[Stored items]
theorem test_cksum : -- V-CK1, V-CK6, V-CK8, V-CK10
    ran (.cksum []) = some [.ok (.byte 0x55)] ∧ ran (.cksum [0x56]) = some [.ok (.byte 0xff)]
    ∧ ran (.cksum [0x80, 0x80]) = some [.ok (.byte 0x55)]
    ∧ ran (.cksum (List.replicate 16 0xff)) = some [.ok (.byte 0x65)] := by decide
theorem test_build : -- section 2.2
    ran (.build 0x03 [(13, 1)]) = some [.ok (.bytes [0x08, 0x03, 0, 0, 0, 0, 0, 0, 0, 0, 0, 0, 0, 0, 0, 0x01, 0x49])]
    ∧ ran (.build 0x05 []) = some [.refused .badCommand]
    ∧ ran (.build 0x03 [(14, 1)]) = some [.refused .badParamIndex] := by decide
theorem test_serialize : -- V-S7, V-S9, V-S12, V-S15
    ran (.serialize (.setActiveProfile 255))
      = some [.ok (.bytes [0x08, 0x0f, 0, 0, 0, 0x01, 0xff, 0, 0, 0, 0, 0, 0, 0, 0, 0, 0x3e])]
    ∧ ran (.serialize (.deviceEvent .dpiMode)) = some [.ok (.bytes eventFrame)]
    ∧ ran (.serialize (.powerDetails 255 true 65535))
      = some [.ok (.bytes [0x08, 0x04, 0, 0, 0, 0, 0xff, 0x01, 0xff, 0xff, 0, 0, 0, 0, 0, 0, 0x4b])] := by decide
theorem test_status_build : ran .statusBuild = some [.ok (.bytes offFrame)] := by decide
theorem test_memget_build : -- V-M5, V-M7, V-M8
    ran (.memgetBuild 0xf6 10)
      = some [.ok (.bytes [0x08, 0x08, 0, 0, 0xf6, 0x0a, 0, 0, 0, 0, 0, 0, 0, 0, 0, 0, 0x45])]
    ∧ ran (.memgetBuild 0xf7 10) = some [.refused .addressOverflow]
    ∧ ran (.memgetBuild 0 11) = some [.refused .badLength] ∧ ran (.memgetBuild 0 257) = some [.refused .badLength] := by decide
theorem test_memset_build : -- V-M10 with the entries swapped, V-M14
    ran (.memsetBuild [(0x11, 0x53), (0x10, 0x02)]) = some [.ok (.bytes setFrame)]
    ∧ ran (.memsetBuild []) = some [.error .invalidWriteSpan] := by decide
theorem test_rxcheck : -- V-RX2, V-RX8, V-RX9, V-RX10
    ran (.rxcheck [0x08, 0x04, 0, 0, 0, 0, 0, 0, 0, 0, 0, 0, 0, 0, 0, 0x49]) = some [.error .malformedFrame]
    ∧ ran (.rxcheck [0x09, 0x04, 0, 0, 0, 0, 0, 0, 0, 0, 0, 0, 0, 0, 0, 0, 0x48]) = some [.error .malformedFrame]
    ∧ ran (.rxcheck [0x09, 0x04, 0, 0, 0, 0, 0, 0, 0, 0, 0, 0, 0, 0, 0, 0, 0x49]) = some [.error .checksumMismatch] := by
  decide
theorem test_parse_ok : -- V-PW1, V-PW4, V-E2, V-P12
    ran (.parse powerFrame) = some [.ok (.payload (.powerDetails 87 true 4012))]
    ∧ ran (.parse [0x08, 0x04, 0, 0, 0, 0, 0x32, 0x02, 0x0e, 0x74, 0, 0, 0, 0, 0, 0, 0x93])
      = some [.ok (.payload (.powerDetails 50 true 3700))]
    ∧ ran (.parse eventFrame) = some [.ok (.payload (.deviceEvent .dpiMode))] := by decide
theorem test_parse_cap_parameter : -- R104 with `CAP_P3 = 0x02` (R8): the frame of V-P12 is not canonical, its neighbour is
    ranIn { base with cfg := dark } (.parse (profileFrame 0x0e)) = some [.error .unexpectedResponse]
    ∧ ranIn { base with cfg := dark } (.parse [0x08, 0x0e, 0, 0, 0, 0x02, 0x02, 0, 0, 0, 0, 0, 0, 0, 0, 0, 0x3b])
      = some [.ok (.payload (.currentActiveProfile 2))] := by decide
theorem test_parse_error : -- V-P1, V-P4, V-P8, V-P13, V-E3
    ran (.parse [0x08, 0x05, 0, 0, 0, 0, 0, 0, 0, 0, 0, 0, 0, 0, 0, 0, 0x48]) = some [.error .unknownCommand]
    ∧ ran (.parse offFrame) = some [.error .notImplemented]
    ∧ ran (.parse [0x08, 0x0f, 0, 0, 0, 0, 0, 0, 0, 0, 0, 0, 0, 0, 0, 0, 0x3e]) = some [.error .unexpectedResponse]
    ∧ ran (.parse [0x08, 0x0e, 0, 0, 0, 0x00, 0x03, 0, 0, 0, 0, 0, 0, 0, 0, 0, 0x3c]) = some [.error .unexpectedResponse]
    ∧ ran (.parse strangeEvent) = some [.error .unknownDeviceEvent] := by decide
theorem test_raw_decoders : -- V-D1, V-D2, V-D4, V-D5, V-D11, V-D13
    ran (.statusDec onFrame) = some [.ok (.flag true)] ∧ ran (.statusDec offFrame) = some [.ok (.flag false)]
    ∧ ran (.statusDec powerFrame) = some [.refused .wrongCommand]
    ∧ ran (.powerDec [0x08, 0x04, 0, 0, 0, 0, 0, 0, 0, 0, 0, 0, 0, 0, 0, 0, 0x49])
      = some [.ok (.payload (.powerDetails 0 false 0))]
    ∧ ran (.memsetAck setFrame) = some [.ok .unit] ∧ ran (.memsetAck dataFrame) = some [.refused .wrongCommand] := by
  decide
theorem test_memget_dec : -- V-D7, V-D8, V-D9
    ran (.memgetDec dataFrame 0x0a 10)
      = some [.ok (.bytes [0x10, 0x11, 0x12, 0x13, 0x14, 0x15, 0x16, 0x17, 0x18, 0x19])]
    ∧ ran (.memgetDec dataFrame 0x14 10) = some [.error .protocolMismatch]
    ∧ ran (.memgetDec dataFrame 0x0a 9) = some [.error .protocolMismatch] := by decide
theorem test_dpi_enc : -- V-DPI8, V-DPI9, V-DPI12 to V-DPI14
    ran (.dpiEnc 12800) = some [.ok (.bytes [0xff, 0xff, 0x00])] ∧ ran (.dpiEnc 12850) = some [.ok (.bytes [0, 0, 0x44])]
    ∧ ran (.dpiEnc 26000) = some [.ok (.bytes [0x07, 0x07, 0x88])] ∧ ran (.dpiEnc 75) = some [.error .notAMultiple]
    ∧ ran (.dpiEnc 4294967295) = some [.error .outOfRange] := by decide
theorem test_dpi_dec : -- V-DPI15, V-DPI16, V-DPI20, V-DPI23
    ran (.dpiDec 0x00 0x01 0x00) = some [.error .inconsistent] ∧ ran (.dpiDec 0 0 0x04) = some [.error .inconsistent]
    ∧ ran (.dpiDec 0 0 0x22) = some [.error .inconsistent] ∧ ran (.dpiDec 0xff 0xff 0xcc) = some [.ok (.dpi 51200)] := by
  decide
theorem test_lookups : -- V-A2, V-A4, V-A6 to V-A9
    ran (.mapLookup 12) = some [.ok (.addrPair 0xb7 0xb8)] ∧ ran (.modeLookup 1 3) = some [.ok (.byte 0x1b)]
    ∧ ran (.modeLookup 4 0) = some [.refused .badMode] ∧ ran (.modeLookup 0 8) = some [.refused .badSlot]
    ∧ ran (.btnLookup 4 2) = some [.ok (.byte 0x72)] ∧ ran (.btnLookup 5 0) = some [.refused .badSlot]
    ∧ ran (.btnLookup 0 3) = some [.refused .badIndex] ∧ ran (.mapLookup 13) = some [.refused .badName] := by decide
theorem test_field_pair : -- V-A11, V-A13
    ran (.fieldPair (.scalar 5 0xff)) = some [.ok (.map [(0x4e, 0xff), (0x4f, 0x56)])]
    ∧ ran (.fieldPair (.triple 1 .led 0xff 0x00 0x80))
      = some [.ok (.map [(0x1c, 0xff), (0x1d, 0x00), (0x1e, 0x80), (0x1f, 0xd6)])] := by decide
theorem test_span_check : -- V-MR3, V-SP4 to V-SP6
    ran (.spanCheck [(0x11, 0x53), (0x10, 0x02)]) = some [.ok (.span 0x10 2)]
    ∧ ran (.spanCheck [(0x10, 0x01), (0x12, 0x02)]) = some [.error .invalidWriteSpan]
    ∧ ran (.spanCheck []) = some [.error .invalidWriteSpan] ∧ ran (.spanCheck topMap) = some [.ok (.span 0xf6 10)] := by
  decide
set_option maxRecDepth 4000 in
theorem test_mirror_reads : -- V-MR1, V-MR2, V-MR5, V-MR6
    ran .mirEmpty = some [.ok (.flag true)] ∧ ran (.mirRd 0) = some [.miss (.entry 0)]
    ∧ ranIn (holding pairMap) .mirEmpty = some [.ok (.flag false)]
    ∧ ranIn (holding pairMap) (.mirRd 1) = some [.ok (.byte 0x53)] := by decide
theorem test_mirror_writes : -- V-MR4, V-MR14, V-MR15, V-MR16
    (after (.mirWr [(0x01, 0x53), (0x00, 0x02)]) base).map State.mirror = some [(0, 0x02), (1, 0x53)]
    ∧ (after (.mirFill 0xff [7]) (holding pairMap)).map State.mirror = some [(0, 0x02), (1, 0x53), (255, 7)]
    ∧ ran (.mirFill 0xf7 (List.replicate 10 1)) = some [.refused .addressOverflow]
    ∧ (after (.mirWr [(0x10, 1), (0x12, 2)]) (holding pairMap)).map State.mirror = some [(0, 0x02), (1, 0x53)]
    ∧ (after .mirClr (holding pairMap)).map State.mirror = some [] := by decide
theorem test_field_rd : -- V-MR7, V-MR8, V-MR11, P3 part b
    ranIn (holding pairMap) (.fieldRd (.scalar 0)) = some [.ok (.byte 0x02)]
    ∧ ranIn (holding pairMap) (.fieldRd (.scalar 1)) = some [.miss (.entry 0x02)]
    ∧ ranIn (holding [(0x0a, 0x10), (0x0b, 0x11)]) (.fieldRd (.scalar 3)) = some [.error .checksumMismatch]
    ∧ ranIn (holding [(0x20, 0x1f), (0x21, 0x1f), (0x22, 0x00), (0x23, 0x17)]) (.fieldRd (.triple 2 .dpi))
      = some [.ok (.bytes [0x1f, 0x1f, 0x00])] := by decide
theorem test_profile_cache : -- V-PC1 to V-PC4
    ran .profRd = some [.miss .prof] ∧ (after (.profWr 0) base).map State.prof = some (some 0)
    ∧ ranIn { base with prof := some 3 } .profRd = some [.ok (.byte 3)]
    ∧ (after .profClr { base with prof := some 3 }).map State.prof = some none := by decide
theorem test_reserved : -- V-OP1
    ran .reserved1c = some [.refused .badOp] ∧ ran .reserved1d = some [.refused .badOp]
    ∧ ran .reserved1e = some [.refused .badOp] ∧ ran .reserved1f = some [.refused .badOp] := by decide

▸ Brief
Scan the data for the word "memgetDec" and copy every line where it shows up.

▸ Written response
    ran (.memgetDec dataFrame 0x0a 10)
    ∧ ran (.memgetDec dataFrame 0x14 10) = some [.error .protocolMismatch]
    ∧ ran (.memgetDec dataFrame 0x0a 9) = some [.error .protocolMismatch] := by decide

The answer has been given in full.